“Our teachers are always telling us to read more for ‘pleasure,’” my daughter Avery recently declared as she plunked her backpack down on the kitchen counter in exasperation. “But when!?” Her sister, huddled over pages of math problems on the couch nearby nodded in agreement. Like most school nights, they had several hours of work still ahead of them.
Sighing, Avery grabbed herself a few slices of salami before plopping down on the couch herself and cracking open the earmarked place in her calendar where she’d written the days’ assignments. It was going to be a long night.
Avery, age 11, is in sixth grade. Her older sister Norah is in eighth.
Just a few months into her middle school experience and Avery has so little free time to rest, relax and recuperate. And it’s not just her. Kids in the United States today are busier, face crushing social pressure, have more academic and extracurricular responsibilities, get less free and outdoor time and sleep significantly fewer hours than their counterparts of a generation ago.

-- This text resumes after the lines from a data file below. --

-- ==== Sys2Proof/Syntax.lean ====
section
/-!
DEFINITION. The commands of the block: one constructor for each row of spec/opcode_table.json, in the table's order.
`p` is a pfen (R6), `q` a command queue, `c` a causeway, `l` a lode, `o` an object entry, `n` a logical fen. A row that is
an event carries as operands the data that come from outside the block with it, and nothing that State holds.
-/

namespace Sys2Proof
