/-- The physical row or column of a logical one under an array's repair record (R131). -/
def physRow (record : Word) (i : Nat) : Option Nat := physIndex (namedBad record 0 6 2 34) 34 i
def physCol (record : Word) (i : Nat) : Option Nat := physIndex (namedBad record 12 6 2 34) 34 i

/-- The physical special-function lane of a logical one under a unit's repair record (R229). -/
def physLane (record : Word) (i : Nat) : Option Nat := physIndex (namedBad record 0 7 4 68) 68 i

/-- Count an operation's numeric events in the registers of Table 2-11. -/
def countEv (p : Nat) (e : NumEv) (s : State) : State :=
  fenBump p 0x418 e.scaleClamp <| fenBump p 0x414 e.l32Sat <| fenBump p 0x410 e.accSat <| fenBump p 0x40C e.nanLoss
    <| fenBump p 0x408 e.ovfInf <| fenBump p 0x404 e.infClamp <| fenBump p 0x400 e.sat s

/-! ## The error log (R515) -/

/-- A log kind: its value and whether it is of class ERROR (Table 13-12). -/
abbrev LogKind := Nat × Bool

def lkReserved : LogKind := (0x0001, false)
def lkCmdSequence : LogKind := (0x0002, true)
def lkCmdFetchErr : LogKind := (0x0003, true)
def lkCmdDoorbell : LogKind := (0x0004, false)
def lkTempoGenSwitch : LogKind := (0x0010, false)
def lkTempoUnlock : LogKind := (0x0011, false)
def lkTempoStep : LogKind := (0x0012, false)
def lkPeriodMismatch : LogKind := (0x0013, false)
def lkTempoSlip : LogKind := (0x0014, false)
def lkRingStall : LogKind := (0x0015, false)
def lkLocalLate : LogKind := (0x0016, false)
def lkOverrun : LogKind := (0x0017, true)
def lkArrayHazard : LogKind := (0x0020, false)
def lkArrayFault : LogKind := (0x0021, true)
def lkSfuFault : LogKind := (0x0022, true)
def lkVectorFault : LogKind := (0x0023, true)
def lkMoveHazard : LogKind := (0x0024, false)
def lkChainOverrun : LogKind := (0x0025, false)
def lkFenHalt : LogKind := (0x0026, true)
def lkImemUe : LogKind := (0x0027, false)
def lkCarryHazard : LogKind := (0x0030, false)
def lkCarryFault : LogKind := (0x0031, true)
def lkCarryReject : LogKind := (0x0032, false)
def lkStalemate : LogKind := (0x0040, true)
def lkTierLate : LogKind := (0x0041, true)
def lkRecordLost : LogKind := (0x0042, false)
def lkFlashSlow : LogKind := (0x0043, false)
def lkCwProtocol : LogKind := (0x0050, true)
def lkMsgReject : LogKind := (0x0051, true)
def lkHeartbeatLost : LogKind := (0x0052, true)
def lkPartnerChanged : LogKind := (0x0053, false)
def lkCableChange : LogKind := (0x0054, false)
def lkLinkBudget : LogKind := (0x0055, false)
def lkFwRejected : LogKind := (0x0060, true)
def lkHeronTrigger : LogKind := (0x0070, false)
def lkSnapSkipped : LogKind := (0x0071, false)
def lkSnapFailed : LogKind := (0x0072, true)
def lkTwinMismatch : LogKind := (0x0073, true)
def lkTwinMissing : LogKind := (0x0074, false)
def lkRailRange : LogKind := (0x0075, true)
def lkFenStale : LogKind := (0x0076, false)
def lkFatal : LogKind := (0x0080, true)
def lkFenRecordLost : LogKind := (0x0081, false)
def lkBistFail : LogKind := (0x0082, false)
def lkPwrDomainBusy : LogKind := (0x0083, false)
def lkRailStale : LogKind := (0x0084, false)

/-- Items of a log detail, each in a 32-bit word from bit 128 of the entry up (log entry 9). -/
def detailOf : List Nat → BitVec 128
  | [] => 0
  | x :: l => (detailOf l <<< 32) ||| BitVec.ofNat 128 (x % 2 ^ 32)

/-- Log an entry: while the log holds 256, it is dropped and counted; class ERROR sets ERR_STATUS.ERROR either way. -/
def logAdd (k : LogKind) (source : Nat) (detail : List Nat) (s : State) : State :=
  let e : LogEntry := ⟨BitVec.ofNat 16 k.1, k.2, BitVec.ofNat 16 source, s.tempo.count, detailOf detail⟩
  let s := if 256 ≤ s.log.length then bump 0x400C 1 s else { s with log := s.log ++ [e] }
  if k.2 then orReg 0x4000 1#32 s else s

/-- The SOURCE of Table 13-11 whose registers the section of an offset holds (Table 16-1; log entry 112). -/
def regSource (off : Nat) : Nat :=
  if 0x10000 ≤ off ∧ off < 0x58000 then (off - 0x10000) / 0x1000
  else if 0x1000 ≤ off ∧ off < 0x2000 then 0x600
  else if 0x2000 ≤ off ∧ off < 0x2400 then 0x400 + (off - 0x2000) / 0x40
  else if 0x6000 ≤ off ∧ off < 0x7000 then 0x200
  else if 0x8000 ≤ off ∧ off < 0xB000 then 0x100 + (off - 0x8000) / 0x1000
  else 0x300

/-- Log under R14 a write that places a reserved value in an enumerated field. -/
def logReserved (off : Nat) (v : Word) (s : State) : State := logAdd lkReserved (regSource off) [off, v.toNat] s
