/-- The elements of active lanes. -/
def activeElems (active : BitVec 256) : List Nat := (List.range 256).filter fun e => active.getLsbD e

/-- An elementwise operation on source registers (R263 to R265). -/
def elemOp (p : Nat) (h : VHead) (lat : Nat) (srcs : List Nat) (op : Fen → Nat → Elt) (s : State) : State :=
  let f := fenOf s p
  let act := activeElems (predOf f h.pred.val)
  vecEmit p h lat (fun e => (op f e).val) (srcMire f srcs) ((act.map fun e => (op f e).f32Sat).sum)
    (evSum (act.map fun e => (op f e).ev)) s

/-- An elementwise operation of two registers. -/
def binOp (p : Nat) (h : VHead) (lat : Nat) (op : Word → Word → Elt) (s : State) : State :=
  elemOp p h lat [h.va.val, h.vb.val] (fun f e =>
    op (elemAt (tileReg f h.va.val) e) (elemAt (tileReg f h.vb.val) e)) s

/-- An elementwise operation of one register. -/
def unOp (p : Nat) (h : VHead) (lat : Nat) (op : Word → Elt) (s : State) : State :=
  elemOp p h lat [h.va.val] (fun f e => op (elemAt (tileReg f h.va.val) e)) s

/-- Issue in the vector slot. -/
def vIssue (p : Nat) (body : State → State) (s : State) : Host.Outcome State Fault Refusal :=
  .next (issueOp p slotVector body s)

/-! ## Logic, shift, integer, float and L32 -/

/-- VNOP. -/
def execVnop (p : Fin 72) (s : State) : Host.Outcome State Fault Refusal := vIssue p id s
/-- AND. -/
def execVAnd (p : Fin 72) (h : VHead) (s : State) : Host.Outcome State Fault Refusal :=
  vIssue p (binOp p h 2 fun a b => eltOf (a &&& b)) s
/-- OR. -/
def execVOr (p : Fin 72) (h : VHead) (s : State) : Host.Outcome State Fault Refusal :=
  vIssue p (binOp p h 2 fun a b => eltOf (a ||| b)) s
/-- XOR. -/
def execVXor (p : Fin 72) (h : VHead) (s : State) : Host.Outcome State Fault Refusal :=
  vIssue p (binOp p h 2 fun a b => eltOf (a ^^^ b)) s
/-- ANDN: VA AND NOT VB. -/
def execVAndn (p : Fin 72) (h : VHead) (s : State) : Host.Outcome State Fault Refusal :=
  vIssue p (binOp p h 2 fun a b => eltOf (a &&& ~~~b)) s
/-- NOT. -/
def execVNot (p : Fin 72) (h : VHead) (s : State) : Host.Outcome State Fault Refusal :=
  vIssue p (unOp p h 2 fun a => eltOf (~~~a)) s

/-- A shift by an immediate or by the low five bits of VB (R267). -/
def shiftOp (p : Nat) (h : VHead) (imm : Option (Fin 32)) (op : Word → Nat → Word) (s : State) : State :=
  match imm with
  | some n => unOp p h 2 (fun a => eltOf (op a n.val)) s
  | none => binOp p h 2 (fun a b => eltOf (op a (b.toNat % 32))) s

/-- SHL. -/
def execShl (p : Fin 72) (h : VHead) (imm : Option (Fin 32)) (s : State) : Host.Outcome State Fault Refusal :=
  vIssue p (shiftOp p h imm fun a n => a <<< n) s
/-- SHR. -/
def execShr (p : Fin 72) (h : VHead) (imm : Option (Fin 32)) (s : State) : Host.Outcome State Fault Refusal :=
  vIssue p (shiftOp p h imm fun a n => a >>> n) s
/-- SAR. -/
def execSar (p : Fin 72) (h : VHead) (imm : Option (Fin 32)) (s : State) : Host.Outcome State Fault Refusal :=
  vIssue p (shiftOp p h imm fun a n => a.sshiftRight n) s

/-- IADD. -/
def execIadd (p : Fin 72) (h : VHead) (w : IWid) (wrap : Bool) (s : State) : Host.Outcome State Fault Refusal :=
  vIssue p (binOp p h 2 fun a b => wrapInt wrap w (intAt w a + intAt w b)) s
/-- ISUB. -/
def execIsub (p : Fin 72) (h : VHead) (w : IWid) (wrap : Bool) (s : State) : Host.Outcome State Fault Refusal :=
  vIssue p (binOp p h 2 fun a b => wrapInt wrap w (intAt w a - intAt w b)) s
/-- IMIN. -/
def execImin (p : Fin 72) (h : VHead) (w : IWid) (s : State) : Host.Outcome State Fault Refusal :=
  vIssue p (binOp p h 2 fun a b => satInt w (min (intAt w a) (intAt w b))) s
/-- IMAX. -/
def execImax (p : Fin 72) (h : VHead) (w : IWid) (s : State) : Host.Outcome State Fault Refusal :=
  vIssue p (binOp p h 2 fun a b => satInt w (max (intAt w a) (intAt w b))) s
/-- IABS. -/
def execIabs (p : Fin 72) (h : VHead) (w : IWid) (s : State) : Host.Outcome State Fault Refusal :=
  vIssue p (unOp p h 2 fun a => satInt w (intAt w a).natAbs) s
/-- IMUL. -/
def execImul (p : Fin 72) (h : VHead) (w : IWid) (s : State) : Host.Outcome State Fault Refusal :=
  vIssue p (binOp p h 3 fun a b => satInt w (intAt w a * intAt w b)) s

/-- FADD. -/
def execFadd (p : Fin 72) (h : VHead) (zc : Bool) (s : State) : Host.Outcome State Fault Refusal :=
  vIssue p (binOp p h 4 fun a b => zclamp zc (fAdd a b)) s
/-- FSUB. -/
def execFsub (p : Fin 72) (h : VHead) (zc : Bool) (s : State) : Host.Outcome State Fault Refusal :=
  vIssue p (binOp p h 4 fun a b => zclamp zc (fSub a b)) s
/-- FMUL. -/
def execFmul (p : Fin 72) (h : VHead) (s : State) : Host.Outcome State Fault Refusal :=
  vIssue p (binOp p h 4 fMul) s
/-- FMIN. -/
def execFmin (p : Fin 72) (h : VHead) (s : State) : Host.Outcome State Fault Refusal :=
  vIssue p (binOp p h 4 fun a b => eltOf (fMin a b)) s
/-- FMAX. -/
def execFmax (p : Fin 72) (h : VHead) (s : State) : Host.Outcome State Fault Refusal :=
  vIssue p (binOp p h 4 fun a b => eltOf (fMax a b)) s
/-- FABS. -/
def execFabs (p : Fin 72) (h : VHead) (s : State) : Host.Outcome State Fault Refusal :=
  vIssue p (unOp p h 4 fun a => eltOf (fAbs a)) s
/-- FNEG. -/
def execFneg (p : Fin 72) (h : VHead) (s : State) : Host.Outcome State Fault Refusal :=
  vIssue p (unOp p h 4 fun a => eltOf (fNeg a)) s
/-- FMA: VA · VB + VC. -/
def execFma (p : Fin 72) (h : VHead) (vc : Fin 32) (zc : Bool) (s : State) : Host.Outcome State Fault Refusal :=
  vIssue p (elemOp p h 4 [h.va.val, h.vb.val, vc.val] fun f e =>
    zclamp zc (fFma (elemAt (tileReg f h.va.val) e) (elemAt (tileReg f h.vb.val) e) (elemAt (tileReg f vc.val) e))) s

We can’t just tell kids we care about their well-being — we have to show it.
Kids don’t have time to just be kids anymore. So, I’ve decided I’m making time. That’s why I’m letting my daughters ditch school for the days leading up to Thanksgiving this year. Not because we’ve got some exciting trip planned or because we’ve got family in town, but simply because they’re exhausted and overwhelmed. They need a break, so I’m giving them one.
I never thought I’d be the kind of parent who deploys mental health days. In years past, when my kids told me they didn’t feel well, I did what my own mother, a school teacher, did when I was growing up: I checked for telltale physical signs they were actually sick; snotty noses, glossy eyes, a fever. If they seemed physically fine, I’d give them a little pep talk and send them on their way.
But this year, I’ve stopped doing that. I’ve realized when my kids tell me they “don’t feel good,” they mean it — just not in the way I thought they did. They’re sick and they’re tired of the dizzying pace of their school days. As parents and educators, it’s well past time we started listening to them.
Over the past decade, the rate of depression and anxiety has doubled in youths ages 12–17. Suicide is now the second leading cause of death among teens. Pediatricians are resorting to writing prescriptions for play! Kids are telling us that they are stressed and burned out. And our response? Longer school days, accelerated classes at younger ages, more specialized extracurricular involvement, and less free and down time.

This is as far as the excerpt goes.